An important and often overlooked opportunity for consolidation is when multiple similar local databases service different time zones and locations. Consolidating database instances separately servicing different time zones onto common database servers can be enabled through Oracle’s granular security, control, and monitoring. Resource groups in Database Resource Manager can take into account the time of day, switching consumers from one group to another or, in cooperation with Oracle Scheduler jobs, switching resource plans based on times.
Another important consideration involves providing adequate time windows for patching. Although almost all maintenance operations for the Oracle Exadata Database Machine can be implemented through a process of rolling upgrades, there are always going to be some things that can potentially require some downtime or require running in a performance-degraded mode for an extended period. Of course, Oracle Data Guard or Oracle GoldenGate can be deployed to always ensure that a secondary Oracle Exadata Database Machine is available. If you cannot tolerate any performance degradation during the online day or any downtime, you might want to patch during a natural outage window (i.e., during the night when fewer users are online as opposed to during the active day).
By consolidating applications based on their end-user time zone, patching and maintenance can be scheduled during times that are not so busy and security can be enhanced significantly.
You might decide to group lower-priority database instances and their respective application connections onto specific database servers.

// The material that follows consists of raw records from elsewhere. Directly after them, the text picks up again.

-- ==== Sys2Proof/Machine/Cmac.lean ====
section
/-! DEFINITION. The CBC-MAC engine (43_cmac.md). -/

namespace Sys2Proof.Machine

/-- Doubling in GF(2^128) (43_cmac.md R145). -/
def dbl (v : Block) : Block := (v <<< 1) ^^^ (if v.msb then 0x87 else 0)

/-- `L = E_K(0^16)` (43_cmac.md R146). -/
def cmacL (E : Block → Block) : Block := E 0

/-- `K1 = dbl(L)` (43_cmac.md R146). -/
def cmacK1 (E : Block → Block) : Block := dbl (cmacL E)

/-- `K2 = dbl(K1)` (43_cmac.md R146). -/
def cmacK2 (E : Block → Block) : Block := dbl (cmacK1 E)

/-- The CBC-MAC chain over blocks, from the zero block (43_cmac.md R147). -/
def cbcMac (E : Block → Block) (bs : List Block) : Block := bs.foldl (fun x b => E (x ^^^ b)) 0

/-- The blocks of a CMAC message (43_cmac.md R148): the whole blocks before the last, and the last one, complete with K1
or padded with K2. -/
def cmacBlocks (k1 k2 : Block) (m : Bytes) : List Block :=
  let n := m.length
  if 0 < n ∧ n % 16 = 0 then
    blocksOf (m.take (n - 16)) ++ [blockOfBytes (m.drop (n - 16)) ^^^ k1]
  else
    let full := n / 16 * 16
    blocksOf (m.take full) ++ [blockOfBytes (m.drop full ++ [0x80] ++ zeros (15 - n % 16)) ^^^ k2]

/-- `CMAC_K(m)` (43_cmac.md R149). -/
def cmacTag (E : Block → Block) (m : Bytes) : Block := cbcMac E (cmacBlocks (cmacK1 E) (cmacK2 E) m)

/-- CMAC (43_cmac.md R150). -/
def execCmac (s : State) : Outcome :=
  s.checked .cmac <|
    let m := s.memRead s.latch.x.srcRegion
    (s.memWrite s.latch.x.macRegion.addr (bytesOfBlock (cmacTag (encryptBlock s.key) m))).complete .ok 0

/-- CMAC_VEC (43_cmac.md R153): CMAC of the concatenated segments. -/
def execCmacVec (s : State) : Outcome :=
  s.checked .cmacVec <|
    let m := s.segments.flatMap s.memRead
    (s.memWrite s.latch.x.macRegion.addr (bytesOfBlock (cmacTag (encryptBlock s.key) m))).complete .ok 0

end Sys2Proof.Machine
end

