-- ==== Sys2Proof/Machine/Ccm.lean ====
section
/-! DEFINITION. The CCM combiner, fixed profile L = 2, 13-byte nonce (44_ccm.md). -/

namespace Sys2Proof.Machine

/-- The flags byte of B0 (44_ccm.md R162). -/
def ccmFlags (tagLen aadLen : Nat) : Byte :=
  BitVec.ofNat 8 ((if 0 < aadLen then 0x40 else 0) + 8 * ((tagLen - 2) / 2) + 1)

/-- Block B0 (44_ccm.md R162). -/
def ccmB0 (nonce : Bytes) (tagLen aadLen dataLen : Nat) : Block :=
  blockOfBytes ([ccmFlags tagLen aadLen] ++ nonce ++ beBytes 2 dataLen)

/-- The AAD blocks (44_ccm.md R163). -/
def ccmAadBlocks (a : Bytes) : List Block :=
  if a.length = 0 then [] else blocksOf (pad16 (beBytes 2 a.length ++ a))

/-- The authentication value X over the plaintext `p` (44_ccm.md R164). -/
def ccmAuth (E : Block → Block) (nonce a p : Bytes) (tagLen : Nat) : Block :=
  cbcMac E ([ccmB0 nonce tagLen a.length p.length] ++ ccmAadBlocks a ++ blocksOf (pad16 p))

/-- Counter block A_i (44_ccm.md R165). -/
def ccmCounter (nonce : Bytes) (i : Nat) : Block := blockOfBytes ([0x01] ++ nonce ++ beBytes 2 i)

/-- The counter-mode transform (44_ccm.md R166). -/
def ccmCtr (E : Block → Block) (nonce d : Bytes) : Bytes :=
  xorBytes d ((List.range (blockCount d.length)).flatMap fun i => bytesOfBlock (E (ccmCounter nonce (i + 1))))

/-- The tag: the first `tagLen` bytes of X ⊕ E_K(A_0) (44_ccm.md R166). -/
def ccmTag (E : Block → Block) (nonce : Bytes) (x : Block) (tagLen : Nat) : Bytes :=
  (bytesOfBlock (x ^^^ E (ccmCounter nonce 0))).take tagLen

/-- CCM_ENC (44_ccm.md R167). -/
def execCcmEnc (s : State) : Outcome :=
  s.checked .ccmEnc <|
    let x := s.latch.x
    let E := encryptBlock s.key
    let nonce := s.memRead x.nonceRegion
    let p := s.memRead x.srcRegion
    let auth := ccmAuth E nonce (s.memRead x.aadRegion) p x.tagLen.toNat
    ((s.memWrite x.dstRegion.addr (ccmCtr E nonce p)).memWrite x.tagRegion.addr
      (ccmTag E nonce auth x.tagLen.toNat)).complete .ok 0

/-- CCM_DEC (44_ccm.md R168); on a mismatch the output region is unspecified (R169). -/
def execCcmDec (s : State) : Outcome :=
  s.checked .ccmDec <|
    let x := s.latch.x
    let E := encryptBlock s.key
    let nonce := s.memRead x.nonceRegion
    let p := ccmCtr E nonce (s.memRead x.srcRegion)
    let auth := ccmAuth E nonce (s.memRead x.aadRegion) p x.tagLen.toNat
    if ccmTag E nonce auth x.tagLen.toNat = s.memRead x.tagRegion then
      (s.memWrite x.dstRegion.addr p).complete .ok 0
    else (s.freeRegion x.dstRegion).complete .authMismatch 0

end Sys2Proof.Machine
end

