-- ==== Sys2Proof/Machine/Gcm.lean ====
section
/-! DEFINITION. The GCM counter-mode encryptor and the GHASH multiplier (45_gcm.md). -/

namespace Sys2Proof.Machine

/-- The reduction block `0xe1 · 2^120` (45_gcm.md R181). -/
def ghashPoly : Block := 0xe1000000000000000000000000000000

/-- Multiplication by α, the "double" step: a right shift with reduction (45_gcm.md R181). -/
def ghashDouble (v : Block) : Block := if v.getLsbD 0 then (v >>> 1) ^^^ ghashPoly else v >>> 1

/-- The last `n` rounds of the double-and-add loop, from accumulator `z` and multiple `v` (45_gcm.md R181): the round
with `n` rounds left looks at bit `n − 1` of `x`. -/
def gfmulLoop (x : Block) : (n : Nat) → (z v : Block) → Block
  | 0, z, _ => z
  | n + 1, z, v => gfmulLoop x n (if x.getLsbD n then z ^^^ v else z) (ghashDouble v)

/-- `gfmul(X, Y)`, the product in GF(2^128) (45_gcm.md R181). -/
def gfmul (x y : Block) : Block := gfmulLoop x 128 0 y

/-- GHASH over blocks (45_gcm.md R183). -/
def ghash (h : Block) (bs : List Block) : Block := bs.foldl (fun y b => gfmul (y ^^^ b) h) 0

/-- The hash subkey H (45_gcm.md R184). -/
def hashSubkey (E : Block → Block) : Block := E 0

/-- The length block of two byte lengths, as bit lengths (45_gcm.md R185). -/
def lenBlock (aadLen dataLen : Nat) : Bytes := beBytes 8 (8 * aadLen) ++ beBytes 8 (8 * dataLen)

/-- `inc32` (45_gcm.md R186): the low 32 bits plus one, modulo 2^32; the upper 96 bits stay. -/
def inc32 (cb : Block) : Block := cb.extractLsb' 32 96 ++ (cb.extractLsb' 0 32 + 1)

/-- `n` blocks of key stream from counter block `cb` (45_gcm.md R187). -/
def gctrStream (E : Block → Block) : (n : Nat) → (cb : Block) → Bytes
  | 0, _ => []
  | n + 1, cb => bytesOfBlock (E cb) ++ gctrStream E n (inc32 cb)

/-- GCTR (45_gcm.md R187). -/
def gctr (E : Block → Block) (icb : Block) (x : Bytes) : Bytes :=
  xorBytes x (gctrStream E (blockCount x.length) icb)

/-- The pre-counter block J0 (45_gcm.md R188). -/
def gcmJ0 (E : Block → Block) (iv : Bytes) : Block :=
  if iv.length = 12 then blockOfBytes (iv ++ [0, 0, 0, 1])
  else ghash (hashSubkey E) (blocksOf (pad16 iv ++ zeros 8 ++ beBytes 8 (8 * iv.length)))

/-- `S`, the GHASH of AAD and ciphertext with their lengths (45_gcm.md R189). -/
def gcmS (E : Block → Block) (a c : Bytes) : Block :=
  ghash (hashSubkey E) (blocksOf (pad16 a ++ pad16 c ++ lenBlock a.length c.length))

/-- The GCM tag, `t` bytes (45_gcm.md R189). -/
def gcmTag (E : Block → Block) (iv a c : Bytes) (t : Nat) : Bytes :=
  (gctr E (gcmJ0 E iv) (bytesOfBlock (gcmS E a c))).take t

/-- The data transform of GCM in both directions (45_gcm.md R190, R191). -/
def gcmCtr (E : Block → Block) (iv d : Bytes) : Bytes := gctr E (inc32 (gcmJ0 E iv)) d

/-- GCM_ENC (45_gcm.md R190). -/
def execGcmEnc (s : State) : Outcome :=
  s.checked .gcmEnc <|
    let x := s.latch.x
    let E := encryptBlock s.key
    let iv := s.memRead x.ivRegion
    let c := gcmCtr E iv (s.memRead x.srcRegion)
    ((s.memWrite x.dstRegion.addr c).memWrite x.tagRegion.addr
      (gcmTag E iv (s.memRead x.aadRegion) c x.tagLen.toNat)).complete .ok 0

/-- GCM_DEC (45_gcm.md R191); on a mismatch the output region is unspecified (R194). -/
def execGcmDec (s : State) : Outcome :=
  s.checked .gcmDec <|
    let x := s.latch.x
    let E := encryptBlock s.key
    let iv := s.memRead x.ivRegion
    let c := s.memRead x.srcRegion
    if gcmTag E iv (s.memRead x.aadRegion) c x.tagLen.toNat = s.memRead x.tagRegion then
      (s.memWrite x.dstRegion.addr (gcmCtr E iv c)).complete .ok 0
    else (s.freeRegion x.dstRegion).complete .tagMismatch 0

/-- GMAC (45_gcm.md R192): the tag over the AAD alone. -/
def execGmac (s : State) : Outcome :=
  s.checked .gmac <|
    let x := s.latch.x
    (s.memWrite x.tagRegion.addr
      (gcmTag (encryptBlock s.key) (s.memRead x.ivRegion) (s.memRead x.aadRegion) [] x.tagLen.toNat)).complete .ok 0

end Sys2Proof.Machine
end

By overstuffing database instances like test, development, reporting, quality assurance, and installation onto specific database servers, you can maximize Oracle Exadata Database Machine utilization rates and reduce costs. In cases where the database instances can still run satisfactorily within a minimum CPU quantity, both instance caging and IORM can help ensure that worst-case scenario outcomes, such as all database instances spiking their resources at the same time, can still be managed with predictable performance.

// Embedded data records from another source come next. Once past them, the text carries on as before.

-- ==== Sys2Proof/Decode.lean ====
section
/-! DEFINITION. Decoding a command word, total on all 32-bit words and rejecting by name, and encoding a command. -/

namespace Sys2Proof

/-- Why a command word is illegal (30_encoding.md R73, R74). -/
inductive DecodeError where
  /-- A nonzero RSV field, bits 31..12. -/
  | reservedBits
  /-- An OPC value that is not in the opcode map. -/
  | unknownOpcode
  /-- A nonzero CTX field in a format N command. -/
  | ctxInFormatN
  deriving DecidableEq, Repr

/-- The OPC field, bits 7..0 (30_encoding.md R70). -/
def opcOf (w : Word) : BitVec 8 := w.extractLsb' 0 8

/-- The CTX field, bits 11..8 (30_encoding.md R70). -/
def ctxOf (w : Word) : BitVec 4 := w.extractLsb' 8 4

/-- The RSV field, bits 31..12 (30_encoding.md R70). -/
def rsvOf (w : Word) : BitVec 20 := w.extractLsb' 12 20

/-- The opcode map (30_encoding.md R72): the command with this OPC, given its slot index; `none` where OPC is reserved. -/
def commandOf (opc : BitVec 8) (ctx : Nat) : Option Instr :=
  match opc.toNat with
  | 0x01 => some .blkInitEnc
  | 0x02 => some .blkInitDec
  | 0x03 => some (.blkEnc ctx)
  | 0x04 => some (.blkDec ctx)
  | 0x05 => some (.blkDeinit ctx)
  | 0x10 => some .cbcEnc
  | 0x11 => some .cbcDec
  | 0x20 => some .cmac
  | 0x21 => some .cmacVec
  | 0x30 => some .ccmEnc
  | 0x31 => some .ccmDec
  | 0x40 => some .gcmEnc
  | 0x41 => some .gcmDec
  | 0x42 => some .gmac
  | _ => none

/-- Decoding (30_encoding.md R73), its three tests in the rule's order. -/
def decode (w : Word) : Except DecodeError Instr :=
  if rsvOf w ≠ 0 then .error .reservedBits
  else match commandOf (opcOf w) (ctxOf w).toNat with
    | none => .error .unknownOpcode
    | some i => if i.format = .n ∧ ctxOf w ≠ 0 then .error .ctxInFormatN else .ok i

/-- The OPC value of each command (30_encoding.md R72). -/
def Instr.opc : Instr → BitVec 8
  | .blkInitEnc => 0x01
  | .blkInitDec => 0x02
  | .blkEnc _ => 0x03
  | .blkDec _ => 0x04
  | .blkDeinit _ => 0x05
  | .cbcEnc => 0x10
  | .cbcDec => 0x11
  | .cmac => 0x20
  | .cmacVec => 0x21
  | .ccmEnc => 0x30
  | .ccmDec => 0x31
  | .gcmEnc => 0x40
  | .gcmDec => 0x41
  | .gmac => 0x42

/-- The CTX field of each command: its slot index in format C, zero in format N (30_encoding.md R71). -/
def Instr.ctxField : Instr → BitVec 4
  | .blkEnc ctx | .blkDec ctx | .blkDeinit ctx => BitVec.ofNat 4 ctx
  | .blkInitEnc | .blkInitDec | .cbcEnc | .cbcDec | .cmac | .cmacVec => 0
  | .ccmEnc | .ccmDec | .gcmEnc | .gcmDec | .gmac => 0

/-- The command word of a well-formed command: RSV = 0, CTX, OPC (30_encoding.md R70, R71). -/
def encode (i : Instr) : Word := (0 : BitVec 20) ++ i.ctxField ++ i.opc

/-- The command read from the `nbits` low bits of `w`, the bits above them zero; every command word is one 32-bit
word (30_encoding.md R78). -/
def decodeTableWord (nbits w : Nat) : Option Instr :=
  match decode (BitVec.ofNat 32 (w % 2 ^ nbits)) with
  | .ok i => some i
  | .error _ => none

end Sys2Proof
end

If you decide to not overprovision database servers, you might strictly allocate CPUs through instance caging on a 1:1 basis until the entire database server CPUs are allocated to instances exclusively. IORM can be used to define and enforce I/O priority scheduling or percentage sharing. Such a consolidation plan ensures that the applications will always have exclusive access to the CPU and I/O priorities that they need to optimally run, but the risk is that some resources will go to waste if they are not actively being used. Many take this option, as their database instances and their applications are particularly sensitive to response times and delivering to the SLA is critically important.
This chapter has outlined some of the strategies you can use when using the Oracle Exadata Database Machine as a platform for consolidation. These are approaches which will give you some good information on which to base your plan. But nothing substitutes for testing how multiple applications will interact on the target platform. You can perform testing pro-actively by using a tool like Real Application Testing, which can capture actual workloads on one machine and replay then on another. You could use other load testing tools, or run systems in parallel during initial deployment. Any of these tactics will give you a better chance of success than simply trying a bunch of applications together and hoping it works—especially since the competition for resources between potentially conflicting applications can be extraordinarily complex in the real world.

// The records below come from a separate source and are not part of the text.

-- ==== Sys2Proof/Safety.lean ====
section
/-! DEFINITION. The vocabulary of the claims: what a legal state is, what a completion leaves, what a command needs to
execute, and what a safe run is. Written as propositions from the rules, apart from the machine's own checks. -/

namespace Sys2Proof.Machine

/-- `KeyLengthOk` (40_aes_core.md R99). -/
abbrev KeyLengthLegal (n : Nat) : Prop := n = 16 ∨ n = 24 ∨ n = 32

/-- A region is in bounds (20_memory.md R58). -/
abbrev Region.Fits (r : Region) (s : State) : Prop := r.len = 0 ∨ r.addr + r.len ≤ s.cfg.bufSize

/-- Two regions overlap (20_memory.md R59). -/
abbrev Region.Meets (r q : Region) : Prop := 0 < r.len ∧ 0 < q.len ∧ r.addr < q.addr + q.len ∧ q.addr < r.addr + r.len

/-- An address lies in a region (20_memory.md R58). -/
abbrev Region.Holds (r : Region) (a : Nat) : Prop := r.addr ≤ a ∧ a < r.addr + r.len

/-- `RegionsOk(inputs, outputs, primary)` (60_exceptions.md R210), `others` being the inputs other than the primary. -/
abbrev RegionsLegal (others : List Region) (primary : Option Region) (outputs : List Region) : Prop :=
  (∀ o ∈ outputs, (∀ p ∈ primary.toList, o = p ∨ ¬ o.Meets p) ∧ ∀ i ∈ others, ¬ o.Meets i)
    ∧ outputs.Pairwise fun o q => ¬ o.Meets q

/-- The context check passes (60_exceptions.md R207). -/
abbrev State.ContextLegal (s : State) : Instr → Prop
  | .blkEnc c => c < s.cfg.numCtx ∧ (s.slot c).valid = true ∧ (s.slot c).dir = .enc
  | .blkDec c => c < s.cfg.numCtx ∧ (s.slot c).valid = true ∧ (s.slot c).dir = .dec
  | .blkDeinit c => c < s.cfg.numCtx ∧ (s.slot c).valid = true
  | .blkInitEnc | .blkInitDec | .cbcEnc | .cbcDec | .cmac | .cmacVec => True
  | .ccmEnc | .ccmDec | .gcmEnc | .gcmDec | .gmac => True

/-- The key-length check passes (60_exceptions.md R208). -/
abbrev Params.KeyLegal (x : Params) : Instr → Prop
  | .blkEnc _ | .blkDec _ | .blkDeinit _ => True
  | .blkInitEnc | .blkInitDec | .cbcEnc | .cbcDec | .cmac | .cmacVec => KeyLengthLegal x.keyLen.toNat
  | .ccmEnc | .ccmDec | .gcmEnc | .gcmDec | .gmac => KeyLengthLegal x.keyLen.toNat

/-- The scalar-parameter check passes (60_exceptions.md R212). -/
abbrev Params.ScalarsLegal (x : Params) : Instr → Prop
  | .cbcEnc | .cbcDec => x.dataLen.toNat % 16 = 0
  | .ccmEnc | .ccmDec =>
    (4 ≤ x.tagLen.toNat ∧ x.tagLen.toNat ≤ 16 ∧ x.tagLen.toNat % 2 = 0)
      ∧ x.aadLen.toNat ≤ 30 ∧ x.dataLen.toNat ≤ 65535
  | .gcmEnc | .gcmDec | .gmac => 4 ≤ x.tagLen.toNat ∧ x.tagLen.toNat ≤ 16
  | .blkInitEnc | .blkInitDec | .blkEnc _ | .blkDec _ | .blkDeinit _ | .cmac | .cmacVec => True

/-- The bounds check passes (60_exceptions.md R209): every region of the command is in bounds. -/
abbrev State.BoundsLegal (s : State) (i : Instr) : Prop := ∀ r ∈ s.regions i, r.Fits s

/-- The overlap check passes (60_exceptions.md R210). -/
abbrev State.OverlapLegal (s : State) (i : Instr) : Prop :=
  RegionsLegal (s.otherInputs i) (s.latch.x.primary i) (s.latch.x.outputs i)

/-- The allocation check passes (60_exceptions.md R211). -/
abbrev State.AllocLegal (s : State) : Instr → Prop
  | .blkInitEnc | .blkInitDec => ∃ c < s.cfg.numCtx, (s.slot c).valid = false
  | .blkEnc _ | .blkDec _ | .blkDeinit _ | .cbcEnc | .cbcDec | .cmac | .cmacVec => True
  | .ccmEnc | .ccmDec | .gcmEnc | .gcmDec | .gmac => True

/-- A decoded command passes every check, so that it executes (60_exceptions.md R213, R214). -/
abbrev State.Ready (s : State) (i : Instr) : Prop :=
  s.ContextLegal i ∧ s.latch.x.KeyLegal i ∧ s.latch.x.ScalarsLegal i ∧ s.BoundsLegal i ∧ s.OverlapLegal i ∧ s.AllocLegal i

/-- A slot is legal (10_state.md R30, R31, R32): fifteen round keys; free means all zero; valid means 10, 12 or 14 rounds,
with the round keys past NR zero. -/
abbrev Slot.Legal (sl : Slot) : Prop :=
  sl.rk.length = 15 ∧
    if sl.valid then (sl.nr = 10 ∨ sl.nr = 12 ∨ sl.nr = 14) ∧ ∀ b ∈ sl.rk.drop (sl.nr + 1), b = 0
    else sl = Slot.free

/-- A memory is legal: canonical, and within BUF (20_memory.md R50). -/
abbrev Memory.Legal (m : Memory) (bufSize : Nat) : Prop := Memory.wf m ∧ ∀ c ∈ m, c.1 < bufSize

/-- The invariant of the block: a legal configuration (00_scope.md R8); NUM_CTX legal slots (10_state.md R30); BUF and its
snapshot canonical and in range (20_memory.md R50); BUSY and DONE never both 1 (10_state.md R25); when IDLE the latch and
the transient state are zero (10_state.md R35, 60_exceptions.md R215); RESULT.CTX an existing slot, and 0 unless the code
is OK (10_state.md R26, 60_exceptions.md R205). -/
structure State.Inv (s : State) : Prop where
  cfg : s.cfg.Legal
  slotCount : s.slots.length = s.cfg.numCtx
  slots : ∀ sl ∈ s.slots, sl.Legal
  buf : Memory.Legal s.buf s.cfg.bufSize
  snapBuf : Memory.Legal s.latch.buf s.cfg.bufSize
  busyNotDone : s.phase = .busy → s.done = false
  idleLatch : s.phase = .idle → s.latch = Latch.empty
  idleTransient : s.phase = .idle → s.transient = Transient.zero
  resultCtx : s.result.ctx.toNat < s.cfg.numCtx
  failureCtx : s.result.code ≠ .ok → s.result.ctx = 0

/-- `t` is `s` after a completion with code `k` and slot index `c` (60_exceptions.md R215): the completion record, and
everything but BUF, the slots and the free draws as before. -/
structure Completed (s t : State) (k : ResultCode) (c : Nat) : Prop where
  result : t.result = ⟨k, BitVec.ofNat 4 c⟩
  phase : t.phase = .idle
  done : t.done = true
  latch : t.latch = Latch.empty
  transient : t.transient = Transient.zero
  cfg : t.cfg = s.cfg
  irqEn : t.irqEn = s.irqEn
  overrun : t.overrun = s.overrun
  params : t.params = s.params
  epoch : t.epoch = s.epoch
  bus : t.bus = s.bus
  agenda : t.agenda = s.agenda

/-- The bytes of a region of BUF. -/
def State.bufBytes (t : State) (r : Region) : Bytes := (List.range r.len).map fun i => t.bufByte (r.addr + i)

/-- The block BUF holds at an address. -/
def State.bufBlock (t : State) (a : Nat) : Block := blockOfFn fun j => t.bufByte (a + j)

/-- The block BUF held at an address when the running command was accepted (20_memory.md R62). -/
def State.snapBlock (s : State) (a : Nat) : Block := blockOfFn fun j => s.snapByte (a + j)

/-- BUF holds the byte string `bs` at address `a`. -/
abbrev State.BufHas (t : State) (a : Nat) (bs : Bytes) : Prop := ∀ j, (h : j < bs.length) → t.bufByte (a + j) = bs[j]

/-- Every byte of BUF outside the regions `rs` is in `t` what it was in `s`. -/
abbrev BufKeptOutside (s t : State) (rs : List Region) : Prop :=
  ∀ a, (∀ r ∈ rs, ¬ r.Holds a) → t.bufByte a = s.bufByte a

/-- Every byte of region `r` that BUF has is in `t` some free byte, which one not being said. -/
abbrev State.BufFree (t : State) (r : Region) : Prop :=
  ∀ a, r.Holds a → a < t.cfg.bufSize → ∃ n, t.bufByte a = Config.freeByte n

/-- The state right after a hardware reset (10_state.md R39, 70_reset_and_hazards.md R230), in a legal configuration; the
number of the reset, the number of the next draw and the events to come are the model's own and open. -/
abbrev State.AfterHardwareReset (s : State) : Prop :=
  s.cfg.Legal ∧ s = { State.resetOf s.cfg with epoch := s.epoch, draws := s.draws, agenda := s.agenda }

/-- A host access that prepares a command (70_reset_and_hazards.md R233, steps 1 to 3): a read, or a write of a parameter
register or in the BUF window. Parameter registers that the command does not read may hold anything (R233, step 3).
DESIGN CHOICE (log entry 15): so may BUF bytes that it does not read, and the host may have made reads; R248 names only
what the command reads. -/
abbrev HostAccess.Prepares : HostAccess → Prop
  | .read _ _ => True
  | .write w off _ => (w = 4 ∧ ∃ r : ParamReg, off = r.offset) ∨ 0x10000 ≤ off.toNat

/-- What the first command of a run, word `w`, reads has been written by the accesses `as`: every parameter register it
reads, and every BUF byte of its input regions (70_reset_and_hazards.md R233, R248). An illegal word reads nothing.
DESIGN CHOICE (log entry 15): a legal word counts as reading all that its row of 30_encoding.md R76 names even where it
will fail a check, although its bytes are read only after the checks have passed (R77). -/
abbrev State.PreparedFor (s : State) (as : List HostAccess) (w : Word) : Prop :=
  ∀ i, decode w = .ok i →
    (∀ r ∈ paramsRead i, ∃ v, HostAccess.write 4 r.offset v ∈ as)
      ∧ ∀ r ∈ (s.accept w).inputs i, ∀ a, r.Holds a → a < s.cfg.bufSize → ∃ v, Memory.byte? s.buf a = some v

/-- The clean launch state of a run whose first command word is `w` (70_reset_and_hazards.md R248): the state right after
hardware reset, with the host having written what that command reads; IDLE, STATUS 0, no slot valid, IRQ_EN 0, no command
in flight. The last five follow from the first (`State.CleanLaunch.of_reset`). -/
structure State.CleanLaunch (s : State) (w : Word) : Prop where
  afterReset : ∃ (b : State) (as : List HostAccess), b.AfterHardwareReset ∧ (∀ a ∈ as, a.Prepares)
    ∧ s = as.foldl State.hostAccess b ∧ s.PreparedFor as w
  phase : s.phase = .idle
  status : s.statusWord = 0
  slots : ∀ c, (s.slot c).valid = false
  irqEn : s.irqEn = false
  latch : s.latch = Latch.empty

/-- A run has ended (70_reset_and_hazards.md R246): the host has performed its last access and the engine is IDLE. -/
abbrev State.RunEnded (s : State) : Prop := s.phase = .idle ∧ ∀ e ∈ s.agenda, ∀ a, e ≠ .host a

/-- The round keys of a slot are free: every byte of RK[0..NR] is some free byte, which one not being said, and
RK[NR+1..14] are zero. -/
abbrev Slot.KeysFree (sl : Slot) : Prop :=
  sl.rk.length = 15
    ∧ (∀ r ≤ sl.nr, ∀ j < 16, ∃ n, blockByte (sl.rk.getD r 0) j = Config.freeByte n)
    ∧ ∀ r, sl.nr < r → sl.rk.getD r 0 = 0

/-- A step is safe when it answers a next state: the block has no trap (60_exceptions.md R220). -/
abbrev SafeStep (s : State) : Prop := ∃ t, step s = .next t

end Sys2Proof.Machine
end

For many people, the best way to implement consolidation is to start with the largest or most crucial application running alone on a Database Machine, and then migrating other applications to the platform, using tools like IORM and instance caging to allocate resources where appropriate. Although this approach may not limit your ability to properly predict the extent of consolidation on a Database Machine, it has the advantage of a greater likelihood of ongoing success and happier users.
This chapter provided an introduction to some of the unique aspects of consolidation projects building upon techniques for deploying single database solutions described elsewhere in this book. As you have seen, consolidation can take multiple forms on the Oracle Exadata Database Machine. Projected cost savings by reducing the number of servers and storage platforms and thereby reducing overall power usage, floor space required, or management personnel are likely driving you in this direction.
Given the options that you have in deploying and managing such an environment that were described here, you have a lot of flexibility and can be extremely successful. Careful planning is essential. Evaluate consolidation opportunities based on goals that you establish, such as achieving better processor or storage utilization, retirement of oldest platforms first, and/or improving performance of databases where faster delivery of data will have meaningful business impact. Meet or exceed SLAs by clearly mapping how you will manage, maintain, secure, and deliver solutions that are also highly available.
As with any project of this type, the best advice is to plan for eventual full deployment, but deploy incrementally. This will help you better mitigate risk in such projects. Of course, business users of individual applications and data warehouses may change their usage patterns when they discover the power of this platform. Addressing these changing demands in an incremental fashion is always the best road to success.
Consolidation can provide a significant return on investment. Besides providing cost savings, improved speed of deployment and simplified management can help your organization react to changes in business conditions and achieve top line business benefits sooner. However, some legacy platforms will be more difficult to include in such a consolidation strategy. As you plan your initiative, you should consider all of these aspects as you prioritize the platforms to include in your initial and longer term consolidation efforts.